Capítulo 18.
Estaba cansada de tantos cambios bruscos de humor, de estar a punto de besarnos a recibir contestaciones bruscas y malhumoradas rechazando mi humilde ayuda. Trataba de comprenderlo al máximo, porque entendía, más y mejor que nadie, lo que sufría Draco. Estaba casi justificado su comportamiento extremista y bipolar. Pero a veces, una tiene límites, tiene paciencia, pero no es infinita. Yo por él haría cualquier cosa, de eso no tenía dudas, pero después de gritarme con la voz medio rota de llorar, me obligué a apartarme, a pesar de mi profunda necesidad de estar a su lado y protegerlo en todo momento.

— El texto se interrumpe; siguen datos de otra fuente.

/-- An exchange: the start, START_SEND set for a TRANSCEIVE, the polls, START_SEND cleared, and the end (R451). -/
theorem toCard_issues (cfg : Config) (c : Byte) (p : List Byte) :
    (toCard cfg c p).Issues (fun _ => True)
      ((if c = cfg.cmdTransceive then 30 else 10) + cfg.maxPolls + p.length) := by
  have hsend : (if c = cfg.cmdTransceive then setBits cfg.aBitFraming cfg.startSend else .ret ()).Issues
      (fun _ => True) (if c = cfg.cmdTransceive then 2 else 0) := by
    split
    · exact setBits_issues _ _
    · trivial
  refine .mono ((startExchange_issues cfg c p).seq <| hsend.seq <| (pollIrq_issues cfg _ _).bind fun poll _ =>
    (clearBits_issues _ _).seq (n := if c = cfg.cmdTransceive then 19 else 1) ?_) ?_
  · cases poll with
    | fired n => exact finishExchange_issues cfg c _ n
    | timeout => trivial
    | cancelled => trivial
  · split <;> omega

/-- A TRANSCEIVE (R451). -/
theorem transceive_issues (cfg : Config) (p : List Byte) :
    (toCard cfg cfg.cmdTransceive p).Issues (fun _ => True) (30 + cfg.maxPolls + p.length) := by
  have h := toCard_issues cfg cfg.cmdTransceive p
  rwa [if_pos rfl] at h

/-- A CRC, which has two bytes, with all its polls (R215, R460). -/
theorem calculateCrc_issues (cfg : Config) (p : List Byte) :
    (calculateCrc cfg p).Issues (fun crc => crc.length = 2) (263 + p.length) := by
  have hresult : (Prog.rd cfg.aCrcL fun lo => .rd cfg.aCrcM fun hi => .ret [lo, hi]).Issues
      (fun crc : List Byte => crc.length = 2) 2 :=
    ⟨1, Nat.one_lt_two, fun _ => ⟨0, Nat.zero_lt_one, fun _ => rfl⟩⟩
  refine .mono ((clearBits_issues _ _).seq <| (setBits_issues _ _).seq <| (pushFifo_issues _ _).seq <|
    (writeRegister_issues _ _).seq <| (pollCrc_issues _ _).seq hresult) ?_
  rw [crcPolls]
  omega

/-- A frame `f` with its CRC, sent by a TRANSCEIVE (R323). -/
theorem frame_issues {α : Type} {P : α → Prop} (cfg : Config) (f : List Byte) {k : Exchange → Prog α} {n : Nat}
    (hk : ∀ x, (k x).Issues P n) :
    ((calculateCrc cfg f).bind fun crc => (toCard cfg cfg.cmdTransceive (f ++ crc)).bind k).Issues P
      (295 + cfg.maxPolls + 2 * f.length + n) := by
  refine .mono (m := 263 + f.length + (30 + cfg.maxPolls + (f.length + 2) + n))
    ((calculateCrc_issues cfg f).bind fun crc hcrc => ?_) (by omega)
  have hsend := transceive_issues cfg (f ++ crc)
  rw [List.length_append, hcrc] at hsend
  exact hsend.bind fun x _ => hk x

theorem request_issues (cfg : Config) (m : Byte) : (request cfg m).Issues (fun _ => True) (32 + cfg.maxPolls) := by
  refine .mono (((writeRegister_issues _ _).seq (transceive_issues cfg [m])).bind (n := 0) fun _ _ => trivial) ?_
  rw [List.length_singleton]
  omega

theorem anticollision_issues (cfg : Config) : (anticollision cfg).Issues (fun _ => True) (33 + cfg.maxPolls) := by
  refine .mono (((writeRegister_issues _ _).seq (transceive_issues cfg [0x93, 0x20])).bind (n := 0)
    fun _ _ => trivial) ?_
  rw [List.length_cons, List.length_singleton]
  omega

theorem selectTag_issues (cfg : Config) (u : List Byte) :
    (selectTag cfg u).Issues (fun _ => True) (299 + cfg.maxPolls + 2 * u.length) := by
  refine .mono (frame_issues cfg ([0x93, 0x70] ++ u) (n := 0) fun _ => trivial) ?_
  simp only [List.length_append, List.length_cons, List.length_nil]
  omega
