/-! ## MMA (R163, R164, R216, R217) -/

/-- The exact value of one FP32-accumulated element: old plus the scaled products, in one rounding (R216). Products of
integers have no negative zero (DEDUCED, log 13). -/
def mmaTerms (fmt : Nat) (old : FV) (a b : List Nat) (sa sb : Nat → FV) (block : Nat) : List FV :=
  let prod : Nat × Nat × Nat → FV := fun x =>
    let k := x.1
    let p := ((elemValue fmt x.2.1).mul (sa (k / block))).mul ((elemValue fmt x.2.2).mul (sb (k / block)))
    match p with
    | .fin _ 0 e => if (fpFmt fmt).isNone then .fin false 0 e else p
    | _ => p
  old :: ((List.range a.length).zip (a.zip b)).map prod

/-- The residue check of R222 on the exact sum: N mod 3 from the adder against N mod 3 from the operands. -/
def mod3 (i : Int) : Nat := (i % 3).toNat
def residueOk (l : List FV) : Bool :=
  if l.any (fun v => v.isNan || v.isInf) then true
  else
    let q := minExp l
    let n : Int := l.foldl (fun (s : Int) v => s + v.at_ q) 0
    let rho := l.foldl (fun r v =>
      (r + mod3 (v.at_ v.exp) * (if (v.exp - q) % 2 = 0 then 1 else 2)) % 3) 0
    mod3 n == rho

/-- r₁₁ of R224: 11 significant bits by RNE, any exponent. -/
def r11 : FV → FV
  | .fin neg m e =>
    if m < 2048 then .fin neg m e
    else
      let k := Nat.log2 m - 10
      .fin neg (roundQuot .rne m (2 ^ k)) (e + k)
  | v => v

/-- The shadow comparison of R224 for an FP32 element without special inputs: does it pass? -/
def shadowOk (old : FV) (prods : List FV) (result : Nat) : Bool :=
  match f32 result with
  | .fin _ _ _ =>
    let r := f32 result
    let ps := prods.map r11
    let acc := ps.foldl (fun a p => r11 (a.add p)) (.fin false 0 0)
    let z := sumExact (ps.map FV.abs)
    let diff := (sumExact [r, old.flip, acc.flip]).abs
    let tol := sumExact [z.mul (.fin false 1 (-4)), r.abs.mul (.fin false 1 (-23)), .fin false 1 (-149)]
    !tol.lt diff
  | _ => true

end Sys2Proof.Machine
end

Era un claro mediodía de abril, y yo, tras eliminar de forma voluntaria a mis 'compaňeros' de Ravenclaw, me encontraba comiendo relajadamente entre mis nuevos compañeros Slytherin. Goyle era ya como un amigo de toda la vida, y hablábamos casi todo el tiempo. Me acompañaba a todas las clases y si me miraban mal, él no dudaba en rugirles para asustarnos. Blaise era un gran bromista, pero también un gran amigo, muy leal y el mejor hombro en el que apoyarse si te caes. Draco los había seleccionado perfectamente, puede que a propósito, pero ellos me han dicho un millón de veces que desde niños han estado junto a él, y que aunque lo esconda tremendamente bien, saben que él les tiene un enorme aprecio.
Yo permanecía callada mientras charlaban entre bocado y bocado. Hasta que Zabini contó una anécdota muy graciosa sobre un desliz de Draco a los 10 aňos, lo cual me hizo explotar a carcajadas justo en el preciso momento en que el mismo aludido aparecía por la mesa de los Slytherin. Lo peor fue que sus ojos, grises y fríos de quedaron mirándome y su rostro parecía dolido, enfadado y algo apenado. Se dio la vuelta y se fue. Ese gesto me impactó como un cuchillo en mi pecho, y rompí a llorar cabizbaja y en silencio. Sus risas cesaron, y una mano me rodeó por la espalda en forma reconfortante.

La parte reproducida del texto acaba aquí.